An ingress controller and a TLS certificate mechanism (cert-manager is the common pairing). x1agent ships without an opinion here — any ingress that speaks standard K8s Ingress resources works.
etcd encryption-at-rest enabled via the cluster’s EncryptionConfiguration. Managed K8s (GKE, EKS, AKS) offers this as a single switch backed by cloud KMS; self-managed clusters configure it on the api server. This is load-bearing when using the K8s-backed secrets path.
External Secrets Operator (see below). Install it regardless of whether you plan to use an external backend — the same CRD shape is used in both tiers, so ESO being present is always required.
A Postgres instance, either in-cluster (the default chart deploys one) or external (point the chart at your managed database).
NATS with TLS client-cert verification enabled. The chart deploys NATS by default; see NATS mTLS for certificate provisioning.

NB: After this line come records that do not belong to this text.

theorem advanceRel_follows {a1} (h : Follows z s) :
    Follows z (advanceRel a1 s) := by
  unfold advanceRel
  try dsimp only
  repeat' first
    | (intro _)
    | fail_if_no_progress with_reducible refine Follows.put ?_ rfl
    | with_reducible assumption
    | with_reducible apply releaseNoted_follows
    | with_reducible apply beat_follows
    | with_reducible apply bumpTen_follows
    | with_reducible apply State.setSess_follows

theorem packetTaken_follows {a1} (h : Follows z s) :
    Follows z (packetTaken a1 s) := by
  unfold packetTaken
  try dsimp only
  repeat' first
    | (intro _)
    | fail_if_no_progress with_reducible refine Follows.put ?_ rfl
    | with_reducible assumption
    | with_reducible apply advanceRel_follows
    | with_reducible apply Follows.ite

theorem recvTake_follows {a1} {a2} (h : Follows z s) :
    Follows z (recvTake a1 a2 s) := by
  unfold recvTake
  try dsimp only
  repeat' first
    | (intro _)
    | fail_if_no_progress with_reducible refine Follows.put ?_ rfl
    | with_reducible assumption
    | with_reducible apply ctxBytes_follows
    | with_reducible apply State.setOp_follows
    | with_reducible apply State.updSess_follows
    | with_reducible apply Follows.ite
    | with_reducible apply Follows.fold
    | split

theorem writesNext_follows {a1} (h : Follows z s) :
    Follows z (writesNext a1 s) := by
  unfold writesNext
  try dsimp only
  repeat' first
    | (intro _)
    | fail_if_no_progress with_reducible refine Follows.put ?_ rfl
    | with_reducible assumption
    | with_reducible apply finishOp_follows
    | with_reducible apply ioWrite_follows
    | with_reducible apply State.setOp_follows
    | with_reducible apply Follows.ite
    | with_reducible apply Follows.fold
    | split

theorem releaseFrame_follows {a1 : ℕ → Bytes → State → State} {a2} (h : Follows z s) (ha1 : ∀ y0 y1 u, Follows z u → Follows z (a1 y0 y1 u)) :
    Follows z (releaseFrame a1 a2 s) := by
  unfold releaseFrame
  try dsimp only
  repeat' first
    | (intro _)
    | fail_if_no_progress with_reducible refine Follows.put ?_ rfl
    | with_reducible assumption
    | with_reducible apply ha1
    | with_reducible apply writesNext_follows
    | with_reducible apply recvTake_follows
    | with_reducible apply advanceRel_follows
    | with_reducible apply redExamine_follows
    | with_reducible apply bump_follows
    | with_reducible apply emit_follows
    | with_reducible apply State.setSess_follows
    | with_reducible apply State.updQuay_follows
    | with_reducible apply Follows.ite
    | with_reducible apply Follows.fold
    | split

theorem tgtStart_follows {a1} {a2} {a3} {a4} (h : Follows z s) :
    FollowsP z (tgtStart a1 a2 a3 a4 s) := by
  unfold tgtStart
  try dsimp only
  repeat' first
    | (intro _)
    | fail_if_no_progress with_reducible refine Follows.put ?_ rfl
    | with_reducible assumption
    | with_reducible apply startOp_follows

theorem tgtApply_follows {a1} {a2} {a3} {a4} (h : Follows z s) :
    Follows z (tgtApply a1 a2 a3 a4 s) := by
  unfold tgtApply
  try dsimp only
  repeat' first
    | (intro _)
    | fail_if_no_progress with_reducible refine Follows.put ?_ rfl
    | with_reducible assumption
    | with_reducible apply tgtStart_follows
    | with_reducible apply answer_follows
    | with_reducible apply ioWrite_follows
    | with_reducible apply ioRead_follows
    | with_reducible apply Follows.ite
    | with_reducible apply Follows.fold
    | with_reducible apply FollowsP.ite
    | with_reducible apply FollowsP.mk
    | with_reducible refine FollowsP.snd (tgtStart_follows ?_)
    | split

theorem tgtReplay_follows {a1} {a2} {a3} (h : Follows z s) :
    Follows z (tgtReplay a1 a2 a3 s) := by
  unfold tgtReplay
  try dsimp only
  repeat' first
    | (intro _)
    | fail_if_no_progress with_reducible refine Follows.put ?_ rfl
    | with_reducible assumption
    | with_reducible apply tgtStart_follows
    | with_reducible apply reply_follows
    | with_reducible apply ioRead_follows
    | with_reducible apply bump_follows
    | with_reducible apply Follows.ite
    | with_reducible apply Follows.fold
    | with_reducible apply FollowsP.ite
    | with_reducible apply FollowsP.mk
    | with_reducible refine FollowsP.snd (tgtStart_follows ?_)
    | split

theorem recordRead'_follows {a1} {a2} {a3} (h : Follows z s) :
    Follows z (recordRead' a1 a2 a3 s) := by
  unfold recordRead'
  try dsimp only
  repeat' first
    | (intro _)
    | fail_if_no_progress with_reducible refine Follows.put ?_ rfl
    | with_reducible assumption
    | with_reducible apply reply_follows
    | with_reducible apply closeOp_follows
    | with_reducible apply bump_follows
    | with_reducible apply Follows.ite
    | with_reducible apply Follows.fold
    | with_reducible apply FollowsP.ite
    | with_reducible apply FollowsP.mk
    | with_reducible refine FollowsP.snd (closeOp_follows ?_)
    | split

theorem poolServe_follows {a1} {a2} {a3} {a4} (h : Follows z s) :
    Follows z (poolServe a1 a2 a3 a4 s) := by
  unfold poolServe
  try dsimp only
  repeat' first
    | (intro _)
    | fail_if_no_progress with_reducible refine Follows.put ?_ rfl
    | with_reducible assumption
    | with_reducible apply tgtStart_follows
    | with_reducible apply reply_follows
    | with_reducible apply ioWrite_follows
    | with_reducible apply ioRead_follows
    | with_reducible apply Follows.ite
    | with_reducible apply Follows.fold
    | with_reducible apply FollowsP.ite
    | with_reducible apply FollowsP.mk
    | with_reducible refine FollowsP.snd (tgtStart_follows ?_)

theorem poolPart_follows {a1} {a2} (h : Follows z s) :
    Follows z (poolPart a1 a2 s) := by
  unfold poolPart
  try dsimp only
  repeat' first
    | (intro _)
    | fail_if_no_progress with_reducible refine Follows.put ?_ rfl
    | with_reducible assumption
    | with_reducible apply finishOp_follows
    | with_reducible apply ioWrite_follows
    | with_reducible apply ioRead_follows
    | with_reducible apply bump_follows
    | with_reducible apply State.setOp_follows
    | with_reducible apply Follows.ite
    | with_reducible apply Follows.fold
    | split

theorem serve_follows {a1} {a2} (h : Follows z s) :
    Follows z (serve a1 a2 s) := by
  unfold serve
  try dsimp only
  repeat' first
    | (intro _)
    | fail_if_no_progress with_reducible refine Follows.put ?_ rfl
    | with_reducible assumption
    | with_reducible apply poolServe_follows
    | with_reducible apply tgtReplay_follows
    | with_reducible apply tgtApply_follows
    | with_reducible apply packetTaken_follows
    | with_reducible apply answer_follows
    | with_reducible apply reply_follows
    | with_reducible apply bump_follows
    | with_reducible apply State.updSess_follows
    | with_reducible apply State.updQuay_follows
    | with_reducible apply Follows.ite
    | with_reducible apply Follows.fold
    | split

theorem signalApply_follows {a1} (h : Follows z s) :
    Follows z (signalApply a1 s) := by
  unfold signalApply
  try dsimp only
  repeat' first
    | (intro _)
    | fail_if_no_progress with_reducible refine Follows.put ?_ rfl
    | with_reducible assumption
    | with_reducible apply finishOp_follows
    | with_reducible apply signalAdd_follows
    | with_reducible apply Follows.ite
    | with_reducible apply Follows.fold
    | with_reducible refine FollowsP2.snd (signalAdd_follows ?_)
    | split

theorem takePend_follows {a1} {a2} {a3} (h : Follows z s) :
    FollowsP z (takePend a1 a2 a3 s) := by
  unfold takePend
  try dsimp only
  repeat' first
    | (intro _)
    | fail_if_no_progress with_reducible refine Follows.put ?_ rfl
    | with_reducible assumption
    | with_reducible apply State.updQuay_follows
    | with_reducible apply Follows.ite
    | with_reducible apply Follows.fold
    | with_reducible apply FollowsP.ite
    | with_reducible apply FollowsP.mk
    | split

theorem putNext_follows {a1} (h : Follows z s) :
    Follows z (putNext a1 s) := by
  unfold putNext
  try dsimp only
  repeat' first
    | (intro _)
    | fail_if_no_progress with_reducible refine Follows.put ?_ rfl
    | with_reducible assumption
    | with_reducible apply finishOp_follows
    | with_reducible apply ioRead_follows
    | with_reducible apply Follows.ite
    | with_reducible apply Follows.fold
    | split

theorem putLoaded_follows {a1} {a2} (h : Follows z s) :
    Follows z (putLoaded a1 a2 s) := by
  unfold putLoaded
  try dsimp only
  repeat' first
    | (intro _)
    | fail_if_no_progress with_reducible refine Follows.put ?_ rfl
    | with_reducible assumption
    | with_reducible apply putNext_follows
    | with_reducible apply sendStrand_follows
    | with_reducible apply State.fresh_follows
    | with_reducible apply State.setOp_follows
    | with_reducible apply Follows.ite
    | with_reducible apply Follows.fold
    | with_reducible apply FollowsP.ite
    | with_reducible apply FollowsP.mk
    | with_reducible refine FollowsP.snd (State.fresh_follows ?_)
    | split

Install the External Secrets Operator

One operator, cluster-wide, installed once.

helm repo add external-secrets https://charts.external-secrets.io
helm repo update
helm install external-secrets external-secrets/external-secrets \
  -n external-secrets --create-namespace \
  --set installCRDs=true

ESO runs as a single Deployment in the external-secrets namespace. It ships with providers for Vault, AWS Secrets Manager, GCP Secret Manager, Azure Key Vault, 1Password, Doppler, Akeyless, Bitwarden, Infisical, and about twenty others — all compiled in, no per-backend installation. You pick which ones to activate by creating ClusterSecretStore objects pointing at each.

Secrets backend

x1agent’s secrets path writes an ExternalSecret CRD per secret; ESO resolves it against a named ClusterSecretStore. Pick one of the three tiers below.

Tier 1 — K8s-backed (no external dependency)

The same model the quickstart uses. Suitable for small teams or clusters with no existing secrets infrastructure. Secrets are stored as plain Secret objects in the privileged x1agent-secrets namespace and materialized into each workspace namespace by ESO’s kubernetes provider.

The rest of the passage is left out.